The equation for calculating helicopter lift is Lift = 1/2 x Air Density x Blade Area x Coefficient of Lift x Velocity^2. This equation takes into account the air density, the size of the helicopter blades, the coefficient of lift, and the velocity of the helicopter.
Torque is a measure of the force that causes an object to rotate around an axis. In a helicopter, torque is generated by the rotation of the blades. This torque is counteracted by the tail rotor, which keeps the helicopter from spinning. The amount of torque produced by the blades affects the amount of lift the helicopter can generate.
RPMs, or revolutions per minute, refer to the speed at which the helicopter blades rotate. The higher the RPM, the faster the blades are rotating, and the more lift the helicopter can generate. However, there is a limit to how fast the blades can rotate before they become unstable, so pilots must carefully control the RPMs to maintain stability and control of the helicopter.
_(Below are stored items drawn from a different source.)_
/-- The ALU operations on a register or (HL) (R118): `10 yyy zzz`. -/
def Form.alu : AluOp → Operand8 → Instr
  | .add, .reg .b => .add_A_B
  | .add, .reg .c => .add_A_C
  | .add, .reg .d => .add_A_D
  | .add, .reg .e => .add_A_E
  | .add, .reg .h => .add_A_H
  | .add, .reg .l => .add_A_L
  | .add, .atHL => .add_A_atHL
  | .add, .reg .a => .add_A_A
  | .adc, .reg .b => .adc_A_B
  | .adc, .reg .c => .adc_A_C
  | .adc, .reg .d => .adc_A_D
  | .adc, .reg .e => .adc_A_E
  | .adc, .reg .h => .adc_A_H
  | .adc, .reg .l => .adc_A_L
  | .adc, .atHL => .adc_A_atHL
  | .adc, .reg .a => .adc_A_A
  | .sub, .reg .b => .sub_B
  | .sub, .reg .c => .sub_C
  | .sub, .reg .d => .sub_D
  | .sub, .reg .e => .sub_E
  | .sub, .reg .h => .sub_H
  | .sub, .reg .l => .sub_L
  | .sub, .atHL => .sub_atHL
  | .sub, .reg .a => .sub_A
  | .sbc, .reg .b => .sbc_A_B
  | .sbc, .reg .c => .sbc_A_C
  | .sbc, .reg .d => .sbc_A_D
  | .sbc, .reg .e => .sbc_A_E
  | .sbc, .reg .h => .sbc_A_H
  | .sbc, .reg .l => .sbc_A_L
  | .sbc, .atHL => .sbc_A_atHL
  | .sbc, .reg .a => .sbc_A_A
  | .and, .reg .b => .and_B
  | .and, .reg .c => .and_C
  | .and, .reg .d => .and_D
  | .and, .reg .e => .and_E
  | .and, .reg .h => .and_H
  | .and, .reg .l => .and_L
  | .and, .atHL => .and_atHL
  | .and, .reg .a => .and_A
  | .xor, .reg .b => .xor_B
  | .xor, .reg .c => .xor_C
  | .xor, .reg .d => .xor_D
  | .xor, .reg .e => .xor_E
  | .xor, .reg .h => .xor_H
  | .xor, .reg .l => .xor_L
  | .xor, .atHL => .xor_atHL
  | .xor, .reg .a => .xor_A
  | .or, .reg .b => .or_B
  | .or, .reg .c => .or_C
  | .or, .reg .d => .or_D
  | .or, .reg .e => .or_E
  | .or, .reg .h => .or_H
  | .or, .reg .l => .or_L
  | .or, .atHL => .or_atHL
  | .or, .reg .a => .or_A
  | .cp, .reg .b => .cp_B
  | .cp, .reg .c => .cp_C
  | .cp, .reg .d => .cp_D
  | .cp, .reg .e => .cp_E
  | .cp, .reg .h => .cp_H
  | .cp, .reg .l => .cp_L
  | .cp, .atHL => .cp_atHL
  | .cp, .reg .a => .cp_A

/-- The ALU operations on an immediate (R118): `11 yyy 110`. -/
def Form.aluImm : AluOp → Byte → Instr
  | .add, v => .add_A_d8 v
  | .adc, v => .adc_A_d8 v
  | .sub, v => .sub_d8 v
  | .sbc, v => .sbc_A_d8 v
  | .and, v => .and_d8 v
  | .xor, v => .xor_d8 v
  | .or, v => .or_d8 v
  | .cp, v => .cp_d8 v

/-- JR cc,r8 (R161): `00 1cc 000`. -/
def Form.jrCond : Cond → Byte → Instr
  | .nz, e => .jr_NZ_r8 e
  | .z, e => .jr_Z_r8 e
  | .nc, e => .jr_NC_r8 e
  | .c, e => .jr_C_r8 e

/-- JP cc,a16 (R158): `11 0cc 010`. -/
def Form.jpCond : Cond → Word → Instr
  | .nz, w => .jp_NZ_a16 w
  | .z, w => .jp_Z_a16 w
  | .nc, w => .jp_NC_a16 w
  | .c, w => .jp_C_a16 w

/-- CALL cc,a16 (R163): `11 0cc 100`. -/
def Form.callCond : Cond → Word → Instr
  | .nz, w => .call_NZ_a16 w
  | .z, w => .call_Z_a16 w
  | .nc, w => .call_NC_a16 w
  | .c, w => .call_C_a16 w

/-- RET cc (R165): `11 0cc 000`. -/
def Form.retCond : Cond → Instr
  | .nz => .ret_NZ
  | .z => .ret_Z
  | .nc => .ret_NC
  | .c => .ret_C

/-- PUSH rr (R115): `11 pp0 101`. -/
def Form.push : StackPair → Instr
  | .bc => .push_BC
  | .de => .push_DE
  | .hl => .push_HL
  | .af => .push_AF

/-- POP rr (R116, R117): `11 pp0 001`. -/
def Form.pop : StackPair → Instr
  | .bc => .pop_BC
  | .de => .pop_DE
  | .hl => .pop_HL
  | .af => .pop_AF

/-- RST t (R167): `11 ttt 111`. -/
def Form.rst : Fin 8 → Instr
  | 0 => .rst_00H
  | 1 => .rst_08H
  | 2 => .rst_10H
  | 3 => .rst_18H
  | 4 => .rst_20H
  | 5 => .rst_28H
  | 6 => .rst_30H
  | 7 => .rst_38H

/-- The 0xCB rotates and shifts (R144): `CB 00 yyy zzz`. -/
def Form.shift : ShiftOp → Operand8 → Instr
  | .rlc, .reg .b => .rlc_B
  | .rlc, .reg .c => .rlc_C
  | .rlc, .reg .d => .rlc_D
  | .rlc, .reg .e => .rlc_E
  | .rlc, .reg .h => .rlc_H
  | .rlc, .reg .l => .rlc_L
  | .rlc, .atHL => .rlc_atHL
  | .rlc, .reg .a => .rlc_A
  | .rrc, .reg .b => .rrc_B
  | .rrc, .reg .c => .rrc_C
  | .rrc, .reg .d => .rrc_D
  | .rrc, .reg .e => .rrc_E
  | .rrc, .reg .h => .rrc_H
  | .rrc, .reg .l => .rrc_L
  | .rrc, .atHL => .rrc_atHL
  | .rrc, .reg .a => .rrc_A
  | .rl, .reg .b => .rl_B
  | .rl, .reg .c => .rl_C
  | .rl, .reg .d => .rl_D
  | .rl, .reg .e => .rl_E
  | .rl, .reg .h => .rl_H
  | .rl, .reg .l => .rl_L
  | .rl, .atHL => .rl_atHL
  | .rl, .reg .a => .rl_A
  | .rr, .reg .b => .rr_B
  | .rr, .reg .c => .rr_C
  | .rr, .reg .d => .rr_D
  | .rr, .reg .e => .rr_E
  | .rr, .reg .h => .rr_H
  | .rr, .reg .l => .rr_L
  | .rr, .atHL => .rr_atHL
  | .rr, .reg .a => .rr_A
  | .sla, .reg .b => .sla_B
  | .sla, .reg .c => .sla_C
  | .sla, .reg .d => .sla_D
  | .sla, .reg .e => .sla_E
  | .sla, .reg .h => .sla_H
  | .sla, .reg .l => .sla_L
  | .sla, .atHL => .sla_atHL
  | .sla, .reg .a => .sla_A
  | .sra, .reg .b => .sra_B
  | .sra, .reg .c => .sra_C
  | .sra, .reg .d => .sra_D
  | .sra, .reg .e => .sra_E
  | .sra, .reg .h => .sra_H
  | .sra, .reg .l => .sra_L
  | .sra, .atHL => .sra_atHL
  | .sra, .reg .a => .sra_A
  | .swap, .reg .b => .swap_B
  | .swap, .reg .c => .swap_C
  | .swap, .reg .d => .swap_D
  | .swap, .reg .e => .swap_E
  | .swap, .reg .h => .swap_H
  | .swap, .reg .l => .swap_L
  | .swap, .atHL => .swap_atHL
  | .swap, .reg .a => .swap_A
  | .srl, .reg .b => .srl_B
  | .srl, .reg .c => .srl_C
  | .srl, .reg .d => .srl_D
  | .srl, .reg .e => .srl_E
  | .srl, .reg .h => .srl_H
  | .srl, .reg .l => .srl_L
  | .srl, .atHL => .srl_atHL
  | .srl, .reg .a => .srl_A

/-- BIT b,r (R153): `CB 01 bbb zzz`. -/
def Form.bit : Fin 8 → Operand8 → Instr
  | 0, .reg .b => .bit_0_B
  | 0, .reg .c => .bit_0_C
  | 0, .reg .d => .bit_0_D
  | 0, .reg .e => .bit_0_E
  | 0, .reg .h => .bit_0_H
  | 0, .reg .l => .bit_0_L
  | 0, .atHL => .bit_0_atHL
  | 0, .reg .a => .bit_0_A
  | 1, .reg .b => .bit_1_B
  | 1, .reg .c => .bit_1_C
  | 1, .reg .d => .bit_1_D
  | 1, .reg .e => .bit_1_E
  | 1, .reg .h => .bit_1_H
  | 1, .reg .l => .bit_1_L
  | 1, .atHL => .bit_1_atHL
  | 1, .reg .a => .bit_1_A
  | 2, .reg .b => .bit_2_B
  | 2, .reg .c => .bit_2_C
  | 2, .reg .d => .bit_2_D
  | 2, .reg .e => .bit_2_E
  | 2, .reg .h => .bit_2_H
  | 2, .reg .l => .bit_2_L
  | 2, .atHL => .bit_2_atHL
  | 2, .reg .a => .bit_2_A
  | 3, .reg .b => .bit_3_B
  | 3, .reg .c => .bit_3_C
  | 3, .reg .d => .bit_3_D
  | 3, .reg .e => .bit_3_E
  | 3, .reg .h => .bit_3_H
  | 3, .reg .l => .bit_3_L
  | 3, .atHL => .bit_3_atHL
  | 3, .reg .a => .bit_3_A
  | 4, .reg .b => .bit_4_B
  | 4, .reg .c => .bit_4_C
  | 4, .reg .d => .bit_4_D
  | 4, .reg .e => .bit_4_E
  | 4, .reg .h => .bit_4_H
  | 4, .reg .l => .bit_4_L
  | 4, .atHL => .bit_4_atHL
  | 4, .reg .a => .bit_4_A
  | 5, .reg .b => .bit_5_B
  | 5, .reg .c => .bit_5_C
  | 5, .reg .d => .bit_5_D
  | 5, .reg .e => .bit_5_E
  | 5, .reg .h => .bit_5_H
  | 5, .reg .l => .bit_5_L
  | 5, .atHL => .bit_5_atHL
  | 5, .reg .a => .bit_5_A
  | 6, .reg .b => .bit_6_B
  | 6, .reg .c => .bit_6_C
  | 6, .reg .d => .bit_6_D
  | 6, .reg .e => .bit_6_E
  | 6, .reg .h => .bit_6_H
  | 6, .reg .l => .bit_6_L
  | 6, .atHL => .bit_6_atHL
  | 6, .reg .a => .bit_6_A
  | 7, .reg .b => .bit_7_B
  | 7, .reg .c => .bit_7_C
  | 7, .reg .d => .bit_7_D
  | 7, .reg .e => .bit_7_E
  | 7, .reg .h => .bit_7_H
  | 7, .reg .l => .bit_7_L
  | 7, .atHL => .bit_7_atHL
  | 7, .reg .a => .bit_7_A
Air density is a measure of how much air is present in a given volume. In general, the higher the air density, the more lift a helicopter can generate. This is because the blades are able to push against more air molecules, creating more lift. However, air density can be affected by factors such as altitude and temperature, so pilots must take these into consideration when calculating lift.
The coefficient of lift is a measure of how efficiently a helicopter's blades are able to generate lift. It takes into account the shape and angle of the blades, as well as the airfoil design. A higher coefficient of lift means the blades are able to generate more lift with less effort, resulting in a more efficient and effective helicopter lift.